Treatment & Research News

Targeting the Gut in Fibro

Your gut bacteria or microbiota form a living community that communicates with your brain. In fact, your microbiota exert significant control over your overall health. Five years ago, Amir Minerbi, M.D., Ph.D., of Israel published a groundbreaking study showing microbiota abnormalities in fibromyalgia.1 Today, the microbiota is the focus of a novel method to treat fibromyalgia.

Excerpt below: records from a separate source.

/-- A request message is whole: what deduplication found at its first frame decides (R96 to R101, R436), then its checks. -/
def Drive.acceptRequest (sid : Nat) (a : Assembly) (d : Drive) : Drive :=
  let s := d.sess sid
  let d := if ltOverride a.op.flags then { d with power.overrides := (d.now, a.op.tolerance) :: d.power.overrides } else d
  let o := Origin.session sid a.rid
  let r : Req := { origin := o, hdr := a.op, body := a.payload, tag := a.tag, input := a.path, arrival := a.arrival, firstSeq := a.firstSeq }
  let enter := fun (d : Drive) => (d.setSess sid { d.sess sid with
    ring := (d.sess sid).ring.map (fun x => if x.rid = a.rid then { x with state := 2 } else x) }).enterRequest r
  let discard := fun (d : Drive) =>
    { d.modSess sid (fun s => { s with ring := removeFirst (fun x => x.rid == a.rid && x.state == 1) s.ring }) with
      xp.dedupDiscards := (d.xp.dedupDiscards + 1) % 2 ^ 64 }
  let refuse := fun (st off : Nat) (d : Drive) =>
    let d := d.addReq r
    if a.op.opcode = 0x10 ∨ a.op.opcode = 0x11 then d.batchRefuse r st else d.refuse r st (offset := off)
  match a.verdict, s.dedup.find? (fun e => e.rid = a.rid) with
  | 0, _ => enter d
  | 3, _ => refuse St.stateConflict (conflictOffset 0x43 0x09) d
  | 2, _ | _, none => refuse St.malformed 0 d
  | v, some e =>
    if e.done then ((d.emit (.reply o e.hdr e.body)).replyFrames sid a.rid true true e.hdr e.body)
    else if (d.req? o).isSome || s.assemblies.any (fun x => x.rid == a.rid) then discard d
    else if v = 4 ∧ e.forgot then refuse St.stateConflict (conflictOffset 0x43 0x09) d
    else enter d

/-- The first frame of a request takes its id into the session's window (R85, R96): 0 a new id, 1 one that is in the window, 2 one that
is smaller than all in it (R101), 3 a new one while DRAINING, 4 one in the window while DRAINING: new where its outcome is not remembered
(R436). -/
def Session.verdict (s : Session) (rid : Nat) : Nat :=
  if s.dedup.any (fun e => e.rid == rid) then (if s.state = 0x43 then 4 else 1)
  else if s.dedup ≠ [] ∧ rid < (s.dedup.map (·.rid)).foldl min (2 ^ 64) then 2
  else if s.state = 0x43 then 3
  else 0

def Session.takeId (rid : Nat) (s : Session) : Session :=
  if s.verdict rid = 0 then { s with dedup := dedupInsert { rid := rid } s.dedup, greatestRid := max s.greatestRid rid } else s

/-- One in-order DATA frame reaches message assembly (R423 to R425, R449, R470). -/
def Drive.deliver (sid : Nat) (f : Frame) (d : Drive) : Drive :=
  let s := d.sess sid
  if f.first then
    let a : Assembly := { rid := f.op.rid, op := f.op, payload := f.payload, path := f.path, arrival := f.rxAt, tag := d.mintTag sid f.op f.rxAt,
                          firstSeq := f.seq, verdict := s.verdict f.op.rid }
    let (buffer, d) := d.fresh
    let x : Descriptor := {
      rid := f.op.rid, state := 1, opcode := f.op.opcode, path := f.path, firstSeq := f.seq % 2 ^ 32
      bytes := f.payload.length, tag := a.tag, buffer := buffer % 2 ^ 32 }
    let s := { s.takeId f.op.rid with ring := s.ring ++ [x] }
    if f.last then (d.setSess sid s).acceptRequest sid a
    else d.setSess sid { s with assemblies := s.assemblies ++ [a] }
  else match s.assemblies.find? (fun a => a.rid = f.rid) with
    | none => { d with xp.orphanFrames := (d.xp.orphanFrames + 1) % 2 ^ 64 }
    | some a =>
      let a := { a with payload := a.payload ++ f.payload }
      let grow := fun (x : Descriptor) => if x.rid = f.rid ∧ x.state = 1 then { x with bytes := x.bytes + f.payload.length } else x
      let s := { s with ring := s.ring.map grow }
      if f.last then (d.setSess sid { s with assemblies := removeFirst (fun x => x.rid == f.rid) s.assemblies }).acceptRequest sid a
      else d.setSess sid { s with assemblies := s.assemblies.map (fun x => if x.rid = f.rid then a else x) }

/-- Delivers the frame at the drive's acknowledge and every held frame that follows it (R449). -/
def deliverRun (sid : Nat) : Nat → Frame → Drive → Drive
  | 0, _, d => d
  | n + 1, f, d =>
    let d := (d.modSess sid (fun s => { s with rxNext := f.seq + 1, held := s.held.filter (fun g => g.seq ≠ f.seq) })).deliver sid f
    match (d.sess sid).held.find? (fun g => g.seq = f.seq + 1) with
    | some g => deliverRun sid n g d
    | none => d

/-! ## Acknowledgements from the host -/

/-- The computed retransmission timeout in ns: 1 ms before the first sample (R455). -/
def Path.computedRto (x : Path) : Nat := if x.sampled then max 50000 (x.srtt + 4 * x.rttvar + 25000) else 1000000

/-- A round-trip sample in ns (R454, RFC 6298): SRTT and RTTVAR, the timeout, the least sample of the round and those of the last 10 s.
Fractions of a ns are dropped (log entry 84). -/
def Path.sample (x : Path) (ns now : Nat) : Path :=
  let srtt := if x.sampled then (7 * x.srtt + ns) / 8 else ns
  let rttvar := if x.sampled then (3 * x.rttvar + (max x.srtt ns - min x.srtt ns)) / 4 else ns / 2
  let x := { x with srtt, rttvar, sampled := true, timeouts := 0 }
  { x with
    rto := x.computedRto
    rtts := x.rtts.filter (fun p => decide (now ≤ p.1 + 10000000000) && decide (p.2 < ns)) ++ [(now, ns)]
    roundRtt := if x.roundRtt = 0 ∨ ns < x.roundRtt then ns else x.roundRtt
    roundStart := if x.roundStart = 0 then now else x.roundStart }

If studying your gut microbes seems off topic for fibromyalgia, see our article on Gut Influences. Ordinarily, the microbiota and central nervous system have a “healthy” relationship. But in people with fibromyalgia, the bugs living in the gut are different from healthy, pain-free people. New research by Minerbi’s team reveals that the altered microbiota are linked to fibromyalgia symptoms.2

Transferring Fibro to Mice

Transplanting the microbiota from fibromyalgia patients into the digestive tract of mice causes the animals to become pain sensitive. The process is called fecal microbiota transplantation (FMT).  The changes in pain sensitivity during the first two weeks are linked to alterations in the mouse’s microbiota. Not only does the microbiota of the mice mimic that of the fibromyalgia patients, but the mice also develop fatigue. FMT from healthy people has no impact on symptoms or the mouse’s microbiota.

Pain Precedes Depression

All too often, fibromyalgia is wrongly dismissed as depression or anxiety. The medical community calls these “affective traits.” Understandably, affective traits negatively impact a person’s health and contribute to reduce pain thresholds. However, it is frustrating for patients to be told that their fibromyalgia is caused by their state of mind.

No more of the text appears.